Collected data entries:
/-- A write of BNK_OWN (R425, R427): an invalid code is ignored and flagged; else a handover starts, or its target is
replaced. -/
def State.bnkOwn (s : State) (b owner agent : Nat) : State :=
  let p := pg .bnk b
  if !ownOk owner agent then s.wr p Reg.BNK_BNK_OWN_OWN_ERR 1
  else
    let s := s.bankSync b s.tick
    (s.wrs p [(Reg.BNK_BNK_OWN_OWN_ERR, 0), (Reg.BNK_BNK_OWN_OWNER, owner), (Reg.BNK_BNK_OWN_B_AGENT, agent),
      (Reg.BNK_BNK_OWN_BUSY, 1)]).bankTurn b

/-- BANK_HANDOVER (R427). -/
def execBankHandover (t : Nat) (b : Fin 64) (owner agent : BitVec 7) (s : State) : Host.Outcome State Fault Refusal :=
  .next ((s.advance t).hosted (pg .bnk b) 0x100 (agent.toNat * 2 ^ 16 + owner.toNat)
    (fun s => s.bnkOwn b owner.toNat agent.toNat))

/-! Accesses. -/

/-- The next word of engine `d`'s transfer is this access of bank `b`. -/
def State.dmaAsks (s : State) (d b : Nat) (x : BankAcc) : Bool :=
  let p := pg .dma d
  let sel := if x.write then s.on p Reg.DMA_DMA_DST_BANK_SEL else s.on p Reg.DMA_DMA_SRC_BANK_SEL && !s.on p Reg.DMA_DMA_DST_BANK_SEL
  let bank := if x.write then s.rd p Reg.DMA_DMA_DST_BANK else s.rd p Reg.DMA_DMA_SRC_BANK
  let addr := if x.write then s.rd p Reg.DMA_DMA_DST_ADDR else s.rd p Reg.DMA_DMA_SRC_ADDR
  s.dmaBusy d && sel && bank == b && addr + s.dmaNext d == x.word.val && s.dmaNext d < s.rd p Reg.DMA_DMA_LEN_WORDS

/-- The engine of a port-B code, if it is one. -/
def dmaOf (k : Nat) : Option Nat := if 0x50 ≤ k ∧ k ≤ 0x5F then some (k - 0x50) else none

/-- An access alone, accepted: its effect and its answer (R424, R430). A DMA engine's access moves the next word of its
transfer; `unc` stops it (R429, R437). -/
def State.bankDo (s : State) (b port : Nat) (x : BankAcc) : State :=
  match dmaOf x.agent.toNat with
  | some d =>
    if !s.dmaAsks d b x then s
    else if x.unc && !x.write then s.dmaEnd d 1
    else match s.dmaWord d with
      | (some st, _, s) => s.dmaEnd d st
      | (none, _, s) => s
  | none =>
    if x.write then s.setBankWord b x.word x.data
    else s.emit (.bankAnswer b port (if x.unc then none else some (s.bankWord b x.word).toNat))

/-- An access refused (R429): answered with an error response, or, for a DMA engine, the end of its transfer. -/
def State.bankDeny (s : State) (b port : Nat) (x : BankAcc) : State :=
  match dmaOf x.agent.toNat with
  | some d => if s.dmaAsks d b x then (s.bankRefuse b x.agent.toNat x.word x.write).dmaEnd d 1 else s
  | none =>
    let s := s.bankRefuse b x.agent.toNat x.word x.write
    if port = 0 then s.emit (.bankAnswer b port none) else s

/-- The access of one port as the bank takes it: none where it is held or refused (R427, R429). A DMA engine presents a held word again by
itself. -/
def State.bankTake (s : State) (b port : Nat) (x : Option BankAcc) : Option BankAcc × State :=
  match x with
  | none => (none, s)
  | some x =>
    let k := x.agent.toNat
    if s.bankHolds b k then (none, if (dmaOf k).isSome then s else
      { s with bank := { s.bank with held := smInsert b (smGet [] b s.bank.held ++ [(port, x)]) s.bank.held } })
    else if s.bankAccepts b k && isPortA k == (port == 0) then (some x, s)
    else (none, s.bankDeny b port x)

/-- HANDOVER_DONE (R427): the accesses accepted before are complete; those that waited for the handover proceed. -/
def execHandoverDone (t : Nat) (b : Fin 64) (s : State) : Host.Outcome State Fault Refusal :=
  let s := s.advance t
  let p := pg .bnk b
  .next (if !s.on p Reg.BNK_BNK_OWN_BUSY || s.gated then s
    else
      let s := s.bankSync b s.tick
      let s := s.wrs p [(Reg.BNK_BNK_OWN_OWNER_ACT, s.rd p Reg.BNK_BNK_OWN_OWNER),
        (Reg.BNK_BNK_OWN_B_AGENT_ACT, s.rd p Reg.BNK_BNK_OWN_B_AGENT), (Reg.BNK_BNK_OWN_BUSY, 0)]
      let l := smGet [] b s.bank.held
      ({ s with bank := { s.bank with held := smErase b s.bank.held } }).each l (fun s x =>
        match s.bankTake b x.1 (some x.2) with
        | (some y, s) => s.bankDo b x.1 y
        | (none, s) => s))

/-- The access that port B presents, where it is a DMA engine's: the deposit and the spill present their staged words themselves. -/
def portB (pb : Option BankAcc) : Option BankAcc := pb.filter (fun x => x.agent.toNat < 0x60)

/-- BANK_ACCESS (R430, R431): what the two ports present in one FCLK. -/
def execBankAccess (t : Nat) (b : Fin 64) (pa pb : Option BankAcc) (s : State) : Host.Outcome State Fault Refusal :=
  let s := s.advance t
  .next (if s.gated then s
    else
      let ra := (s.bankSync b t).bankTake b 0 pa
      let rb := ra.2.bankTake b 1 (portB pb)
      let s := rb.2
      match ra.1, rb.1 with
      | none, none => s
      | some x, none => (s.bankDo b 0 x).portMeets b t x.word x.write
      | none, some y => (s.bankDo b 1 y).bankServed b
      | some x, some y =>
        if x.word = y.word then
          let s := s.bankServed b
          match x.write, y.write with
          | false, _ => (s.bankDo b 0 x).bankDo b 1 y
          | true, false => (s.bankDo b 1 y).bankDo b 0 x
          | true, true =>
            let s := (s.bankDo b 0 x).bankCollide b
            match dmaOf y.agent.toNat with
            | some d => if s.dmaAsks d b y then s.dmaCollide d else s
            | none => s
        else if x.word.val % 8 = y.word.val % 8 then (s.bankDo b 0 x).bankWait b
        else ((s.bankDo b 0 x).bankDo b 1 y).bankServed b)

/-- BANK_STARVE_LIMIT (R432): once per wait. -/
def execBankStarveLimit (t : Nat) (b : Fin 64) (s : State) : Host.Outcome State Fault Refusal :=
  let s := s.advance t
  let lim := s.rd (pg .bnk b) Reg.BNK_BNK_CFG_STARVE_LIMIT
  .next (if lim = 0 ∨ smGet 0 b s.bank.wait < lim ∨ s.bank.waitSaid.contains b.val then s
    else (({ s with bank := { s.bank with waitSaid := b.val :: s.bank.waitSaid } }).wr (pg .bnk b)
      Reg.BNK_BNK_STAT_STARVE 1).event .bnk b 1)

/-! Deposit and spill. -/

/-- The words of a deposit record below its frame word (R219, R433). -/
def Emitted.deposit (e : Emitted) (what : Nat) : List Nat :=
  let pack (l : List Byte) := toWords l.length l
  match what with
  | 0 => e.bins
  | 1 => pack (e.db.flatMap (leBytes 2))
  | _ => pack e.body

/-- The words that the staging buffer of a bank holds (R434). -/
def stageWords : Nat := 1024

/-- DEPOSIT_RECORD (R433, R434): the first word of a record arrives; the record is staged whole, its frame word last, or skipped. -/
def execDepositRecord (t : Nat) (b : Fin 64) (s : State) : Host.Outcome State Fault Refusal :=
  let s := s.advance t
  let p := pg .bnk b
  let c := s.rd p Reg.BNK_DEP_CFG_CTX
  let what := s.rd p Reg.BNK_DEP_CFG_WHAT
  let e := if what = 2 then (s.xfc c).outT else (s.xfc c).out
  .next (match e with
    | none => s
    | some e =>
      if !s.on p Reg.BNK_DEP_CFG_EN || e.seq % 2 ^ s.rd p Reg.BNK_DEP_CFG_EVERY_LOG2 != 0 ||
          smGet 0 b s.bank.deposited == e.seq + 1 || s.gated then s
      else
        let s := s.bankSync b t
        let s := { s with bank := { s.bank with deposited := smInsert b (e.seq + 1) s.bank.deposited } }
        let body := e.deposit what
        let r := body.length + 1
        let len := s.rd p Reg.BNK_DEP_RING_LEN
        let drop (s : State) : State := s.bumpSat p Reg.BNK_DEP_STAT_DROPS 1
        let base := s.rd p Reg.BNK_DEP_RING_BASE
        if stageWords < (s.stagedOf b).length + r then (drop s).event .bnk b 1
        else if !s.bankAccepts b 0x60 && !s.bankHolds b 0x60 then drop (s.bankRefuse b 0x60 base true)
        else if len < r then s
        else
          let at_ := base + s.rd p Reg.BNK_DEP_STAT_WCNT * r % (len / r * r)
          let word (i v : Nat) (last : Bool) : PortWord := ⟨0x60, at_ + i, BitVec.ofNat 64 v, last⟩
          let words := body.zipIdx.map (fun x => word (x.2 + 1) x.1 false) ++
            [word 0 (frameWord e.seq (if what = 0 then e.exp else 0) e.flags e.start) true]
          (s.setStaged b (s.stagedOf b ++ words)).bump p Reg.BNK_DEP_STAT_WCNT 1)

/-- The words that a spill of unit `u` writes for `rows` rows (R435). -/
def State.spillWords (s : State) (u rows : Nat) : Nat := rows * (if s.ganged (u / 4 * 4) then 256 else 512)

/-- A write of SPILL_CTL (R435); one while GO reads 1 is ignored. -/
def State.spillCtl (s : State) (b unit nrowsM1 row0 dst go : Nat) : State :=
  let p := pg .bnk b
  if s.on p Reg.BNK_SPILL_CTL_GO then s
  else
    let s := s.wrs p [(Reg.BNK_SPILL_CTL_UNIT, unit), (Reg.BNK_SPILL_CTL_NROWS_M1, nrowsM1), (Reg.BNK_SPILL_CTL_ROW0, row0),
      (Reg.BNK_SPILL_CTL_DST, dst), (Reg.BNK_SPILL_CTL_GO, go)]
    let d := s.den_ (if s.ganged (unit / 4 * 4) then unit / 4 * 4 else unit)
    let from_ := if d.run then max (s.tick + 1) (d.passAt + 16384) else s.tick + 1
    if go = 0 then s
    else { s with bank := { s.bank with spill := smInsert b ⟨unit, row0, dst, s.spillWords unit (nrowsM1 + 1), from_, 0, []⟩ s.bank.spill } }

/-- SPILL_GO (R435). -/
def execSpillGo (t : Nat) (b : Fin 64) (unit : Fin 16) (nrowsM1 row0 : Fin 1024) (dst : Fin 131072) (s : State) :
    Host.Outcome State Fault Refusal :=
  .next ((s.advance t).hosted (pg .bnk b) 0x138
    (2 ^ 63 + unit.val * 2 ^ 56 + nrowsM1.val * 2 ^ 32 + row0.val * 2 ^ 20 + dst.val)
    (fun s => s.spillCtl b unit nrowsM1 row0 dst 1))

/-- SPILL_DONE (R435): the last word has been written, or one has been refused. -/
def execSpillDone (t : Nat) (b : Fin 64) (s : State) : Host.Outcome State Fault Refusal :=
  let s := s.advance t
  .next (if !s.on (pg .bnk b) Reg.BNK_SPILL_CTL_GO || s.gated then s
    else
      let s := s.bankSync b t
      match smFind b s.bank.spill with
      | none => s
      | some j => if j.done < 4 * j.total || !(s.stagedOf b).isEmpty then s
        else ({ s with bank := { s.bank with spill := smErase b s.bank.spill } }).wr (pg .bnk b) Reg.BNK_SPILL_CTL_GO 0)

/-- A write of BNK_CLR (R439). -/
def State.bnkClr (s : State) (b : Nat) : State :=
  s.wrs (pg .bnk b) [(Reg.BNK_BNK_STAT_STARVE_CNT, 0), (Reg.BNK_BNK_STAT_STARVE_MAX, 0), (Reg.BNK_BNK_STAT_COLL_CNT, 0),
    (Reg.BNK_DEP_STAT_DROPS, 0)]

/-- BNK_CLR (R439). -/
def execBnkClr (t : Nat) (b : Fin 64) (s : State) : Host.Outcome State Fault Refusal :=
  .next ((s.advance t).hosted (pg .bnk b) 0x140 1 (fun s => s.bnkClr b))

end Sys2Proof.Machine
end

▶ [Work request]:
Only lines that contain "smErase" are needed, so copy each of them from the data.

▶ [Answer area]:
      ({ s with bank := { s.bank with held := smErase b s.bank.held } }).each l (fun s x =>
        else ({ s with bank := { s.bank with spill := smErase b s.bank.spill } }).wr (pg .bnk b) Reg.BNK_SPILL_CTL_GO 0)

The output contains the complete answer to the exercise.